- **Work required**: Which lines of the records below contain the word "Machine"? Show each one.

- **Given data**:
_____
-- ==== Sys2Proof/Laws/Frame.lean ====
section
/-!
SUPPORT. The command frame (`41_command_framer.md` R150-R153): its value, its bytes, and the builder and
the parser as inverses.
-/

namespace Sys2Proof.Machine

theorem startByte_toNat (index : BitVec 6) : (startByte index).toNat = 64 + index.toNat := by
  revert index; decide

theorem crcByte_toNat (c : BitVec 7) : (crcByte c).toNat = 2 * c.toNat + 1 := by
  revert c; decide

theorem buildFrame_toNat (index : BitVec 6) (argument : BitVec 32) :
    (buildFrame index argument).toNat =
      (64 + index.toNat) * 2 ^ 40 + argument.toNat * 2 ^ 8 +
        (2 * (crc7 (frameBody index argument)).toNat + 1) := by
  have h1 : fromBe (beBytes 4 argument.toNat) = argument.toNat := fromBe_beBytes_of_lt (by simpa using argument.isLt)
  have hb := fromBe_lt (frameBody index argument ++ [crcByte (crc7 (frameBody index argument))])
  have hl : (frameBody index argument ++ [crcByte (crc7 (frameBody index argument))]).length = 6 := by
    simp [frameBody]
  rw [hl] at hb
  rw [buildFrame, BitVec.toNat_ofNat, Nat.mod_eq_of_lt (by simpa using hb), fromBe_append]
  generalize crc7 (frameBody index argument) = c
  simp [frameBody, fromBe, h1, startByte_toNat, crcByte_toNat]
  omega

theorem frameBytes_buildFrame (index : BitVec 6) (argument : BitVec 32) :
    frameBytes (buildFrame index argument) =
      frameBody index argument ++ [crcByte (crc7 (frameBody index argument))] := by
  have hl : (frameBody index argument ++ [crcByte (crc7 (frameBody index argument))]).length = 6 := by
    simp [frameBody]
  have hb := fromBe_lt (frameBody index argument ++ [crcByte (crc7 (frameBody index argument))])
  rw [hl] at hb
  rw [frameBytes, buildFrame, BitVec.toNat_ofNat, Nat.mod_eq_of_lt (by simpa using hb)]
  have := beBytes_fromBe (frameBody index argument ++ [crcByte (crc7 (frameBody index argument))])
  rwa [hl] at this

theorem parseFrame_buildFrame (index : BitVec 6) (argument : BitVec 32) :
    parseFrame (buildFrame index argument) = .ok index argument := by
  have hn := buildFrame_toNat index argument
  have hf : (frameBytes (buildFrame index argument)).take 5 = frameBody index argument := by
    rw [frameBytes_buildFrame, List.take_left' (by simp [frameBody])]
  have hi := index.isLt
  have ha := argument.isLt
  have hc := (crc7 (frameBody index argument)).isLt
  unfold parseFrame
  rw [hf]
  generalize buildFrame index argument = f at *
  generalize crc7 (frameBody index argument) = c at *
  have e47 : f.getLsbD 47 = false := by
    simp only [BitVec.getLsbD, Nat.testBit_eq_decide_div_mod_eq, hn]; simp; omega
  have e46 : f.getLsbD 46 = true := by
    simp only [BitVec.getLsbD, Nat.testBit_eq_decide_div_mod_eq, hn]; simp; omega
  have e0 : f.getLsbD 0 = true := by
    simp only [BitVec.getLsbD, Nat.testBit_eq_decide_div_mod_eq, hn]; simp; omega
  have s1 : slice f 1 7 = c := by
    apply BitVec.eq_of_toNat_eq; rw [slice, BitVec.extractLsb'_toNat, Nat.shiftRight_eq_div_pow, hn]; omega
  have s2 : slice f 40 6 = index := by
    apply BitVec.eq_of_toNat_eq; rw [slice, BitVec.extractLsb'_toNat, Nat.shiftRight_eq_div_pow, hn]; omega
  have s3 : slice f 8 32 = argument := by
    apply BitVec.eq_of_toNat_eq; rw [slice, BitVec.extractLsb'_toNat, Nat.shiftRight_eq_div_pow, hn]; omega
  rw [e47, e46, e0, s1, s2, s3]
  simp

theorem buildFrame_of_parseFrame {f : BitVec 48} {index : BitVec 6} {argument : BitVec 32}
    (h : parseFrame f = .ok index argument) : buildFrame index argument = f := by
  unfold parseFrame at h
  split at h
  · cases h
  split at h
  · cases h
  split at h
  · cases h
  split at h
  · cases h
  rename_i h47 h46 h0 hc
  simp only [ParseOutcome.ok.injEq] at h
  obtain ⟨rfl, rfl⟩ := h
  simp only [Bool.not_eq_true, Bool.not_eq_eq_eq_not, Bool.not_true, ne_eq, not_not] at h47 h46 h0 hc
  have hf := f.isLt
  simp only [BitVec.getLsbD, Nat.testBit_eq_decide_div_mod_eq, decide_eq_false_iff_not] at h47 h46 h0
  have hb : (frameBytes f).take 5 = frameBody (slice f 40 6) (slice f 8 32) := by
    simp only [frameBytes, frameBody, beBytes, List.take]
    refine List.cons_eq_cons.2 ⟨?_, ?_⟩
    · apply BitVec.eq_of_toNat_eq
      rw [startByte_toNat, slice, BitVec.extractLsb'_toNat, Nat.shiftRight_eq_div_pow, BitVec.toNat_ofNat]
      omega
    · simp only [slice, BitVec.extractLsb'_toNat, Nat.shiftRight_eq_div_pow]
      refine List.cons_eq_cons.2 ⟨?_, List.cons_eq_cons.2 ⟨?_, List.cons_eq_cons.2 ⟨?_, List.cons_eq_cons.2 ⟨?_, rfl⟩⟩⟩⟩ <;>
      · apply BitVec.eq_of_toNat_eq
        simp only [BitVec.toNat_ofNat]
        omega
  apply BitVec.eq_of_toNat_eq
  rw [buildFrame_toNat, ← hb, hc]
  simp only [slice, BitVec.extractLsb'_toNat, Nat.shiftRight_eq_div_pow]
  omega

/-- The bytes of a 48-bit value in wire order (R81). -/
theorem frameBytes_eq (f : BitVec 48) : frameBytes f =
    [slice f 40 8, slice f 32 8, slice f 24 8, slice f 16 8, slice f 8 8, slice f 0 8] := by
  simp only [frameBytes, beBytes]
  refine List.cons_eq_cons.2 ⟨?_, List.cons_eq_cons.2 ⟨?_, List.cons_eq_cons.2 ⟨?_,
    List.cons_eq_cons.2 ⟨?_, List.cons_eq_cons.2 ⟨?_, List.cons_eq_cons.2 ⟨?_, rfl⟩⟩⟩⟩⟩⟩ <;>
  · apply BitVec.eq_of_toNat_eq
    rw [slice_eq_of_toNat, BitVec.toNat_ofNat]
    norm_num

end Sys2Proof.Machine
end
_____
- **Exercise result**:
namespace Sys2Proof.Machine
end Sys2Proof.Machine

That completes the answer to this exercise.